-- Supplied information follows --
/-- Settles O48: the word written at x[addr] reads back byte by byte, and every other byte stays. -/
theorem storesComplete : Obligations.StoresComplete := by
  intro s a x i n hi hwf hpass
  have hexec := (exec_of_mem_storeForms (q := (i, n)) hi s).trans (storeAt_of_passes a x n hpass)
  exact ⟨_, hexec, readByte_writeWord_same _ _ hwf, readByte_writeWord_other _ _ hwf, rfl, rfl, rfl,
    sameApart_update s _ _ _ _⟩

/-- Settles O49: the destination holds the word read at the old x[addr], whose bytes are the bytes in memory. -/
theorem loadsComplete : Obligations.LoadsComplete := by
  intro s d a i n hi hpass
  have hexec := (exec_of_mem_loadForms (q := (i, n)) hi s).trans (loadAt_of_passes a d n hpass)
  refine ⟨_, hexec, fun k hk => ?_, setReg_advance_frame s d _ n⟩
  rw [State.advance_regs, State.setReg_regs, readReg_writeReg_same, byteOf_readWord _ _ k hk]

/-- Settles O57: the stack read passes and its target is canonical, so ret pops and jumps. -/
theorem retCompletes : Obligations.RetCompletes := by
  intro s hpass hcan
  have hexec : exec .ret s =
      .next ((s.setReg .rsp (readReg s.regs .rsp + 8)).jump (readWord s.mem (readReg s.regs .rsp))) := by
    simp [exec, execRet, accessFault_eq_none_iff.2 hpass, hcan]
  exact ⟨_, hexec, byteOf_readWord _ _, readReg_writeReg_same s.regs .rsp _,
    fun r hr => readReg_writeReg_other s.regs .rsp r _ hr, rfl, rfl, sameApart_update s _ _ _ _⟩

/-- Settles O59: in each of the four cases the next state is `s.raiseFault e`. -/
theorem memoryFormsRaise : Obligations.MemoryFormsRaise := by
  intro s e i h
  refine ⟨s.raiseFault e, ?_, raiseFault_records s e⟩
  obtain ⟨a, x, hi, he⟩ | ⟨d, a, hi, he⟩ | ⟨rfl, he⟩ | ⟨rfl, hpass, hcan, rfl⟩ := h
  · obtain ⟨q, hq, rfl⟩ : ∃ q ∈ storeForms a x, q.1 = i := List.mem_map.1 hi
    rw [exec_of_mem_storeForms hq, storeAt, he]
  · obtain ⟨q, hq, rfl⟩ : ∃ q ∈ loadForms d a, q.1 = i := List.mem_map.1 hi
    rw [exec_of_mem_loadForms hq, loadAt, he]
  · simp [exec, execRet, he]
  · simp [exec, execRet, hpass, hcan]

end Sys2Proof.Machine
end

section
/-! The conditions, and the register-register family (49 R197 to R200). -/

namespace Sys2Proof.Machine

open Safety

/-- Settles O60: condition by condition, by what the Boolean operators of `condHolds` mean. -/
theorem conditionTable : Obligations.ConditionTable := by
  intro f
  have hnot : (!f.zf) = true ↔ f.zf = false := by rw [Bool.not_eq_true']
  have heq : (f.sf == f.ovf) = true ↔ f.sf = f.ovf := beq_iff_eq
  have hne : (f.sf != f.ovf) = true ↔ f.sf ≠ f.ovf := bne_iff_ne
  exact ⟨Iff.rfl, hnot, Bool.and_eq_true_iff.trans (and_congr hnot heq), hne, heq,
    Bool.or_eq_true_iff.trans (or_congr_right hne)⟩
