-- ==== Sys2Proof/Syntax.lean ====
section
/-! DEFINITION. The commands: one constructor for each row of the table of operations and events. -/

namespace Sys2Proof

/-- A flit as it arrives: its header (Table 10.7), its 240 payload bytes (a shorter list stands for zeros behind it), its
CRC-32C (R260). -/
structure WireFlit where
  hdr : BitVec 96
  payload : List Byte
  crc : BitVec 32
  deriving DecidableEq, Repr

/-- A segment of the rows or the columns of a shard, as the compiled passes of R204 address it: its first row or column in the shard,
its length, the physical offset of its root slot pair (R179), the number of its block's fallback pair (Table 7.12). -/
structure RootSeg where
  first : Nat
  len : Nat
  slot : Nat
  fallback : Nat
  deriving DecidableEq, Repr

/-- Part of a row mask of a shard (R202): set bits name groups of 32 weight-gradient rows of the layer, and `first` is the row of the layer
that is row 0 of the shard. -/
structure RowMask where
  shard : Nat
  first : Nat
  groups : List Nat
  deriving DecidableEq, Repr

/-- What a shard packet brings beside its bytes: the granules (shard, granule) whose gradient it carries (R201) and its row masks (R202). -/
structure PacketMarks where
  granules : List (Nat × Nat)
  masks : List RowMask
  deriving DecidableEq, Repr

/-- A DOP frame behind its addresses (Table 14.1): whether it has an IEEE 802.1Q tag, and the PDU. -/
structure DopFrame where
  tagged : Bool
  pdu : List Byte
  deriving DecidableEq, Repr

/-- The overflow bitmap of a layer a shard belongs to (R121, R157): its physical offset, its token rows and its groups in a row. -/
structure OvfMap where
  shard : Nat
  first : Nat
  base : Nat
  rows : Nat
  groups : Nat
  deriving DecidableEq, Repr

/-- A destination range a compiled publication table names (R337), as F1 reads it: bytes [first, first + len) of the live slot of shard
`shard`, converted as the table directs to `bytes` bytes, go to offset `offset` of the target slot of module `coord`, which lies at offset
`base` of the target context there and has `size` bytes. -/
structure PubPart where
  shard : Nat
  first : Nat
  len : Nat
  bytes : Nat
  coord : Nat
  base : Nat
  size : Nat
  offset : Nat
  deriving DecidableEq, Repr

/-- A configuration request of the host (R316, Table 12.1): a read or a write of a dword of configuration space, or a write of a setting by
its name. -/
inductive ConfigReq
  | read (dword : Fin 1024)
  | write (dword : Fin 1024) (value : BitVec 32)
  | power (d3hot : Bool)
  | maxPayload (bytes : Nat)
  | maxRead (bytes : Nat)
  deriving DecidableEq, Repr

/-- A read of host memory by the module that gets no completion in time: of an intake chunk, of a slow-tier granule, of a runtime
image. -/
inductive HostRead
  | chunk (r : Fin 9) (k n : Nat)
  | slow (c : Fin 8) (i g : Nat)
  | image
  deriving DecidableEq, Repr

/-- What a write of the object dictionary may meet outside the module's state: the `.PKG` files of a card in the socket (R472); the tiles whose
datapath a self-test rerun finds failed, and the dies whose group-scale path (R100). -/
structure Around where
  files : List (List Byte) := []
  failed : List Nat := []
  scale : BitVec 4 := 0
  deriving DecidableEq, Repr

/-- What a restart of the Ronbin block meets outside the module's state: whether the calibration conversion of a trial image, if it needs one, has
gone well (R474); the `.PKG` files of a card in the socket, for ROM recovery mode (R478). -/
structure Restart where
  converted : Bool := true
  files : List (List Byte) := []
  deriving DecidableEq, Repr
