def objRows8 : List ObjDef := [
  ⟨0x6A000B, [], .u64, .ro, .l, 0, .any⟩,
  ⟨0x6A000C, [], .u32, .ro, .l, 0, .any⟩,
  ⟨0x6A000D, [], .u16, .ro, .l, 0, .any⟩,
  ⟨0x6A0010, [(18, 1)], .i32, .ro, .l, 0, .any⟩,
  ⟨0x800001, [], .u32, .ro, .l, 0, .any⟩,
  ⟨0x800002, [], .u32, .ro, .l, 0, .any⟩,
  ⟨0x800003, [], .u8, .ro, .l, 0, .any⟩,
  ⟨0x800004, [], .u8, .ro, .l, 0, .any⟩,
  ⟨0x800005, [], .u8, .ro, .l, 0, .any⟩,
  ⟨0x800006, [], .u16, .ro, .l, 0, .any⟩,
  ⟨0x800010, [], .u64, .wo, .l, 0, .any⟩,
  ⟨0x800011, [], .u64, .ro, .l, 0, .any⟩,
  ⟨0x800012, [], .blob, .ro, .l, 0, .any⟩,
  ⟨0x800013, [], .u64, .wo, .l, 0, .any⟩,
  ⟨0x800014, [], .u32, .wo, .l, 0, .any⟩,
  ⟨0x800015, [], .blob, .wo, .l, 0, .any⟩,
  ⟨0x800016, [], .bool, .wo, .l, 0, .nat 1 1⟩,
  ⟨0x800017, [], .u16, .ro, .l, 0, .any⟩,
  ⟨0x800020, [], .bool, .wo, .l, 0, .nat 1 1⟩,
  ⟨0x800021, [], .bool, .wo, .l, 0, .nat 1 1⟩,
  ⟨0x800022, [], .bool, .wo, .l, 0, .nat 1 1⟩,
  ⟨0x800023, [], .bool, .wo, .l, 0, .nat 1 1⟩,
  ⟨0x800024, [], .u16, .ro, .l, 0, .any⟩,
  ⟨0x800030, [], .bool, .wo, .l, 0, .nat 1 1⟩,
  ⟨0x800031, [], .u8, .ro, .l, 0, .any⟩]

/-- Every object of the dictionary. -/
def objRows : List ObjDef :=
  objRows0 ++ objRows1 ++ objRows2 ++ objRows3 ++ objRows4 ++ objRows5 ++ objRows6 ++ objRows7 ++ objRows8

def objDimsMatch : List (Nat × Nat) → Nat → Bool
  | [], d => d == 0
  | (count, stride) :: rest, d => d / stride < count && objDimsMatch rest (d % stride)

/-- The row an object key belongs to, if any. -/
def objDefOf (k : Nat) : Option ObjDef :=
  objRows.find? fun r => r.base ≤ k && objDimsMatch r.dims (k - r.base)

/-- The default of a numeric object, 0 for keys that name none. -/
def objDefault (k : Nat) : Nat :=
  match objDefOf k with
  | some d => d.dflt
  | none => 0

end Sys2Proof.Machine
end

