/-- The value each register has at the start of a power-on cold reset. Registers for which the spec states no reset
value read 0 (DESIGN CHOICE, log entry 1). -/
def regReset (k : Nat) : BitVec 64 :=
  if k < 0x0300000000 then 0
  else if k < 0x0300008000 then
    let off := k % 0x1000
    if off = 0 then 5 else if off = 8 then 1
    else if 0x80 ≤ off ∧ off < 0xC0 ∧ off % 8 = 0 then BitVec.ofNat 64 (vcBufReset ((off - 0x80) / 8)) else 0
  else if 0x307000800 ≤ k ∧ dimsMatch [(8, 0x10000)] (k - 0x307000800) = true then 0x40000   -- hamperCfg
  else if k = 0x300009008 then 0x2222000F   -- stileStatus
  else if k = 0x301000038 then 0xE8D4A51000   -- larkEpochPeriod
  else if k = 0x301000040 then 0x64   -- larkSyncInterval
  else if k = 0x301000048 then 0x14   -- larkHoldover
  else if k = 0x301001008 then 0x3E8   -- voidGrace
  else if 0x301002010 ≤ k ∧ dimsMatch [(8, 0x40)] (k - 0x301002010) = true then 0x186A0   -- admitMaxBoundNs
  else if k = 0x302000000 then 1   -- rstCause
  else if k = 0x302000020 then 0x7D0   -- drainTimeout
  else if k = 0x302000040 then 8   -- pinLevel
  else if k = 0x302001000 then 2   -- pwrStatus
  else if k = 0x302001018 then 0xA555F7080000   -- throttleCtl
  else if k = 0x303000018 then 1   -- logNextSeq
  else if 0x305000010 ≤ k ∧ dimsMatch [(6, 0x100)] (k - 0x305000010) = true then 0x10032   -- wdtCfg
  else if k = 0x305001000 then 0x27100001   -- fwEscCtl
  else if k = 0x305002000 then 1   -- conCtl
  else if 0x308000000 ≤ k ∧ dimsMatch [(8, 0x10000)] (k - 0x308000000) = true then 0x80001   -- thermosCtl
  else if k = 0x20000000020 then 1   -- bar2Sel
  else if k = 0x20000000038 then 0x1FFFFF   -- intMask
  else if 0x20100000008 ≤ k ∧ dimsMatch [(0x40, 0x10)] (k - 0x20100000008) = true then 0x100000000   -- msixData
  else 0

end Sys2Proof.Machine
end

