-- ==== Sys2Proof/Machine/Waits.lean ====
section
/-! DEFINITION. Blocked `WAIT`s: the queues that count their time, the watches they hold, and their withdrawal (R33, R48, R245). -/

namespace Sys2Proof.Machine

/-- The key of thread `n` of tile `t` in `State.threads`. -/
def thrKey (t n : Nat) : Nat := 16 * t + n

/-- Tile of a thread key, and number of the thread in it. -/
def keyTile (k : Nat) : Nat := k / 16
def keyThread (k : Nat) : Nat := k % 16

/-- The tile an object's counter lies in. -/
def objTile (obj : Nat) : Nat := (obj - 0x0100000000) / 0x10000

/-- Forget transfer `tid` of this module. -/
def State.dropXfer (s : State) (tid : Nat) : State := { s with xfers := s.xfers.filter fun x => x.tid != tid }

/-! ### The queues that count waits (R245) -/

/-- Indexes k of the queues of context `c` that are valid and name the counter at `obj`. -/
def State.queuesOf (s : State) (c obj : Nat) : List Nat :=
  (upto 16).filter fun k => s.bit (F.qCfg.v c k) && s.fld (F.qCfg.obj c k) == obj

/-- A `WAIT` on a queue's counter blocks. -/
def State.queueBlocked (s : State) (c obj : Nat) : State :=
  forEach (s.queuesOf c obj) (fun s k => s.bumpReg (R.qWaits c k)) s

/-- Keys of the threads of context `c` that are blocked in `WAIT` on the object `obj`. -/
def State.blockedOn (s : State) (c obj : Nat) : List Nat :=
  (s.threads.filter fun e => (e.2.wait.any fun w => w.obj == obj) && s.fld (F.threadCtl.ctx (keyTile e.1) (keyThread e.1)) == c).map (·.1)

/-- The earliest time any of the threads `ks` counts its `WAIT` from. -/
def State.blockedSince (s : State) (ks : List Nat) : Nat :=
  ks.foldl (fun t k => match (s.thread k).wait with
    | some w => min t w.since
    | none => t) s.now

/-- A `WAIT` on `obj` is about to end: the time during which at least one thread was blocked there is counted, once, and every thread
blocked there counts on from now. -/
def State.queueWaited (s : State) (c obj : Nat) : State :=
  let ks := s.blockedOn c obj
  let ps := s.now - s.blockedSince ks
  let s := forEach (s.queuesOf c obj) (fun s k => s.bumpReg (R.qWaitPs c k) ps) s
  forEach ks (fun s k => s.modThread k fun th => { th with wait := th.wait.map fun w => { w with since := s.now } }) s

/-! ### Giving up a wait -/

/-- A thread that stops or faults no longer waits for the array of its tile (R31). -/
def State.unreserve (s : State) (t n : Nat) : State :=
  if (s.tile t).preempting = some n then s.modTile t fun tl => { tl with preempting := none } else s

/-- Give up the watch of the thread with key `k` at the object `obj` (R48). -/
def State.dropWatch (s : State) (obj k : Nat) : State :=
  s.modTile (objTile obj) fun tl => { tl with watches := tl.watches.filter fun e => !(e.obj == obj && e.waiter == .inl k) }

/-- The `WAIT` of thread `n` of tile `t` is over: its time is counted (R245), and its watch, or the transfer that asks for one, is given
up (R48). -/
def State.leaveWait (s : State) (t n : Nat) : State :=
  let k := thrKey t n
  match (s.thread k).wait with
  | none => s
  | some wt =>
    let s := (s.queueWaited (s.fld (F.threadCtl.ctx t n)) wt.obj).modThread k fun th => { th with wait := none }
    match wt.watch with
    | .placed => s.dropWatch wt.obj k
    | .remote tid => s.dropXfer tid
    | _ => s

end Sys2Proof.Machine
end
-- Supplied information concluded --
What you should do:
What is the number of lines in the entries above that contain the string "offset"? Reply with the number and nothing more.

Written answer:
4